■ Work item
In the entries below, which lines run from the one containing "accepted (R168). -/" to the one containing "def State.outCmd (n"? Copy exactly those lines, ends included, and no others.

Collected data

---+---

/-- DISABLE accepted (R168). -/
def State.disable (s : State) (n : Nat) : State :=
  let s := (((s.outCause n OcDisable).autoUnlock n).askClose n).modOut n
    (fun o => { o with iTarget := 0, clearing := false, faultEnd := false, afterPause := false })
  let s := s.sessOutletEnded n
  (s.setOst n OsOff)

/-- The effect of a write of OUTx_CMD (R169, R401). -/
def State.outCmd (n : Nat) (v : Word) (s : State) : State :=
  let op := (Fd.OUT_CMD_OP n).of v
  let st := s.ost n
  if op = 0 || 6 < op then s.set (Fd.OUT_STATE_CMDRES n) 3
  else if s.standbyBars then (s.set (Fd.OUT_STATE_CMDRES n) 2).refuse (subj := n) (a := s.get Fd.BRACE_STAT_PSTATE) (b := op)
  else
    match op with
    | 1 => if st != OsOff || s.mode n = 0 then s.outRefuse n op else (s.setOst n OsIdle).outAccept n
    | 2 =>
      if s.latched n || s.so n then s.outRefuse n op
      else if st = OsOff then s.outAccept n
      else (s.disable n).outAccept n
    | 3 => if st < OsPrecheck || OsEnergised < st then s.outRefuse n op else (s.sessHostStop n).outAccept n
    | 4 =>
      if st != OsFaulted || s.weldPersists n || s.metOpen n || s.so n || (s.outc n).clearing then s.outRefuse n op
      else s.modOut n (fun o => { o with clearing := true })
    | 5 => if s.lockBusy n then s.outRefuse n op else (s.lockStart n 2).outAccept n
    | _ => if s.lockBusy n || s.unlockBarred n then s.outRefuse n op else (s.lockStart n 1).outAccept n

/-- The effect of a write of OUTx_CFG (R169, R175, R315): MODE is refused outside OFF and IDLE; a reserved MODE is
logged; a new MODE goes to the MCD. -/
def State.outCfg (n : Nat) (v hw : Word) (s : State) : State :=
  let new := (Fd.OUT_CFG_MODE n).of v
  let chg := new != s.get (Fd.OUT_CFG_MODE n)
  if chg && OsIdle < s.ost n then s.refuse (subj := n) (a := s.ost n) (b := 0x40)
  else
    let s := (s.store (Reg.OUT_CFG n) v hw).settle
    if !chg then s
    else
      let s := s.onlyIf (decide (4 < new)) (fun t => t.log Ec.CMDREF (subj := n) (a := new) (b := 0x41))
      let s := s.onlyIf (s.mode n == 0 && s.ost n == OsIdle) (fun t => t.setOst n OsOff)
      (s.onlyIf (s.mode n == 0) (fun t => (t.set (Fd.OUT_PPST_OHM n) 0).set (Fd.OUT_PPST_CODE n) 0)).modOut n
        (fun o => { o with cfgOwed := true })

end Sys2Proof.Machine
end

---+---

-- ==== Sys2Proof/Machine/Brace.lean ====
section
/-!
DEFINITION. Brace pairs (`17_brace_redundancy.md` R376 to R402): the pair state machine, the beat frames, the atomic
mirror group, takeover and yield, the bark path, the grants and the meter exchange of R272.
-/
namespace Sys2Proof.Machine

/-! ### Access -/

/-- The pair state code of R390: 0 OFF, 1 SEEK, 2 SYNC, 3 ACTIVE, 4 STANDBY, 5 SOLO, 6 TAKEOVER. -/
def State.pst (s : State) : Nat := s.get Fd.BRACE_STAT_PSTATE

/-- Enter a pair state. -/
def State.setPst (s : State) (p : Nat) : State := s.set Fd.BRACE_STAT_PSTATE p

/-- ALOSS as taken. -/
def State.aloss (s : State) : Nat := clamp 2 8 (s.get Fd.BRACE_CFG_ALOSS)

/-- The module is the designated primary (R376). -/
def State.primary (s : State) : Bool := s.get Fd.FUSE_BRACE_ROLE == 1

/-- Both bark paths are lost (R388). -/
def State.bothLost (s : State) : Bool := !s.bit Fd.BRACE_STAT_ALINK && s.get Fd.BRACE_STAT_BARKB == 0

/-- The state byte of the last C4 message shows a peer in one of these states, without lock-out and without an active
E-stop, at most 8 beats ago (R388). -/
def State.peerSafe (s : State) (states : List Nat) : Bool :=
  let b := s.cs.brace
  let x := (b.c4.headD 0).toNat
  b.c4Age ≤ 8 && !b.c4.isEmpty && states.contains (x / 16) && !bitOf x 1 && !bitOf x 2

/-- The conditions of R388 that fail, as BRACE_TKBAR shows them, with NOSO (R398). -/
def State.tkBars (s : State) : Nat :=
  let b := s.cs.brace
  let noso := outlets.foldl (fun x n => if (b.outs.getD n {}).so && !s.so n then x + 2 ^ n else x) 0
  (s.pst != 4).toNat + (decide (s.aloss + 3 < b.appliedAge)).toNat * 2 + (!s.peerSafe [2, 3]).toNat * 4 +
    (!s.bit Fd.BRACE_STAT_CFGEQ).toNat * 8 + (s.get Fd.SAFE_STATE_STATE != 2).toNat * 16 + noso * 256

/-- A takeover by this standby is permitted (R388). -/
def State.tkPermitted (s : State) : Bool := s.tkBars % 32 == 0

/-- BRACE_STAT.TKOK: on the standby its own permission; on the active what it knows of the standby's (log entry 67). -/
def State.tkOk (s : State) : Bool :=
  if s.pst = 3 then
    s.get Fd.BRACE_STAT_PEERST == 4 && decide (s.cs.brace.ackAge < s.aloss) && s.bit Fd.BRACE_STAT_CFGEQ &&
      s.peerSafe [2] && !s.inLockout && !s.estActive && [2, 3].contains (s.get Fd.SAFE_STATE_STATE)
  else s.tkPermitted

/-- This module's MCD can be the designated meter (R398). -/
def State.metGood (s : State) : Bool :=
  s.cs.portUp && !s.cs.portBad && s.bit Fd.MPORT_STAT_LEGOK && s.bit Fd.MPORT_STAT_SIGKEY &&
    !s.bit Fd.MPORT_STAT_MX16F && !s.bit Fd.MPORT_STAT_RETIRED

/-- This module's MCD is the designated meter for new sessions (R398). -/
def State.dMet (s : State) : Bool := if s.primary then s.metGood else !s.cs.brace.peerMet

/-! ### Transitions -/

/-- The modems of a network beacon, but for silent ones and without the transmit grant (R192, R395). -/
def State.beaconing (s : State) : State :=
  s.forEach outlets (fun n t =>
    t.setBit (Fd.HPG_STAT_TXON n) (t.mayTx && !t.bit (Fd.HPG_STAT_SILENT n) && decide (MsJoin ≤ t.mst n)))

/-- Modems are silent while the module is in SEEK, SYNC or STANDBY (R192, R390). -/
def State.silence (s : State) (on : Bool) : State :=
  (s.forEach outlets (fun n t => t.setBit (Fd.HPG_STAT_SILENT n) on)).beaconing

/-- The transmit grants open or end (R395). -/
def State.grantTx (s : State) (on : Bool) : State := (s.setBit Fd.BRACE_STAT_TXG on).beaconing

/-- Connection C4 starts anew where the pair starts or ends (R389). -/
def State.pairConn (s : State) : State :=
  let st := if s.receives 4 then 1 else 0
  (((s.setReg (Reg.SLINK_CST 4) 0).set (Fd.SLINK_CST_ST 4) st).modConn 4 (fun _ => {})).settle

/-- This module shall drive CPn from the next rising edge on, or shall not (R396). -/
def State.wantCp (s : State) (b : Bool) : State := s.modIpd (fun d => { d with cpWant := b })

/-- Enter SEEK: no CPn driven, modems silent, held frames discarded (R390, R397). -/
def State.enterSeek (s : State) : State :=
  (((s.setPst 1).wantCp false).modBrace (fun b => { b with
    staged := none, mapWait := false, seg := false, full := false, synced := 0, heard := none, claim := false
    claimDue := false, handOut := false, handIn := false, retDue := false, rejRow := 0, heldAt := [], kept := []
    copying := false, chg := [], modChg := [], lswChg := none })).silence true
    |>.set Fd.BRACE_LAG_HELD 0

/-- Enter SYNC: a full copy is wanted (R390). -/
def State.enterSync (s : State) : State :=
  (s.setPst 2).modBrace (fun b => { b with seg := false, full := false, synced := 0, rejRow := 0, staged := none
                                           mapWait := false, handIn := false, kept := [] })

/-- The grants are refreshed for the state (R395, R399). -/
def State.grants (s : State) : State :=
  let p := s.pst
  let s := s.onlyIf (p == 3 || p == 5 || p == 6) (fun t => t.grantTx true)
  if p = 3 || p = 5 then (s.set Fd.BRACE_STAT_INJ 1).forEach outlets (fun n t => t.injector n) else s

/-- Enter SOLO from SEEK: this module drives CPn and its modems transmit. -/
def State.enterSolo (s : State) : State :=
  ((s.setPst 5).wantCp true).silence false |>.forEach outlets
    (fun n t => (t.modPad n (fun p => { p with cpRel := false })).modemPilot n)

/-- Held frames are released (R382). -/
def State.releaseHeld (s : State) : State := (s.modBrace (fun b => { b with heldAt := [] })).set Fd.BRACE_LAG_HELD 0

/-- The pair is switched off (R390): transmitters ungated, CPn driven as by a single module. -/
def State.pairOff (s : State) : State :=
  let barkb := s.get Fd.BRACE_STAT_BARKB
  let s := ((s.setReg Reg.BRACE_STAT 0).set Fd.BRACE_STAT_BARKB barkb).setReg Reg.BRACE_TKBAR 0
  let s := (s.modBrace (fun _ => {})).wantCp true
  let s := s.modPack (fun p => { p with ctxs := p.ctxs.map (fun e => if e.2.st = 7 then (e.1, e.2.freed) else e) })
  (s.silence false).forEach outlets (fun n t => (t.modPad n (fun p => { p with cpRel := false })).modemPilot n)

---+---

■ Task output
/-- DISABLE accepted (R168). -/
def State.disable (s : State) (n : Nat) : State :=
  let s := (((s.outCause n OcDisable).autoUnlock n).askClose n).modOut n
    (fun o => { o with iTarget := 0, clearing := false, faultEnd := false, afterPause := false })
  let s := s.sessOutletEnded n
  (s.setOst n OsOff)

/-- The effect of a write of OUTx_CMD (R169, R401). -/
def State.outCmd (n : Nat) (v : Word) (s : State) : State :=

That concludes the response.